**Task item:**
The lines to return are those below that contain the word "bridge".

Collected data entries
###
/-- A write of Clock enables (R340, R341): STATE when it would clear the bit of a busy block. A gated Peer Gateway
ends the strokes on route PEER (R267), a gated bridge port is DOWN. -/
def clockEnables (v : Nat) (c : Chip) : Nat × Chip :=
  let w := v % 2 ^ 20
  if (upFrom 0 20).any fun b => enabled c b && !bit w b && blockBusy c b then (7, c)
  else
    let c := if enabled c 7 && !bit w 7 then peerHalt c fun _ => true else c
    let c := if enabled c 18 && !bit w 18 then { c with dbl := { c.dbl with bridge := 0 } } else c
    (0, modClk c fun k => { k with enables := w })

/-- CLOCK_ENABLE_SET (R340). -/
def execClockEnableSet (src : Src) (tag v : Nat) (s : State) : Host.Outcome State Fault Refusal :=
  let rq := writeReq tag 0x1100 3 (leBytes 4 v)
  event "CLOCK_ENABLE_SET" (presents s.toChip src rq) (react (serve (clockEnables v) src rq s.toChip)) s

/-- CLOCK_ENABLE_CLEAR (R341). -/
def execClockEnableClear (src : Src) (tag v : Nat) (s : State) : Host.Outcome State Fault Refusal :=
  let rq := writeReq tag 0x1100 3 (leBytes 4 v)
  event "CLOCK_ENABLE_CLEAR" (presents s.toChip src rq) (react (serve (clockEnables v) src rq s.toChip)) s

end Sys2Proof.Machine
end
###
**Solution to the exercise:**
ends the strokes on route PEER (R267), a gated bridge port is DOWN. -/
    let c := if enabled c 18 && !bit w 18 then { c with dbl := { c.dbl with bridge := 0 } } else c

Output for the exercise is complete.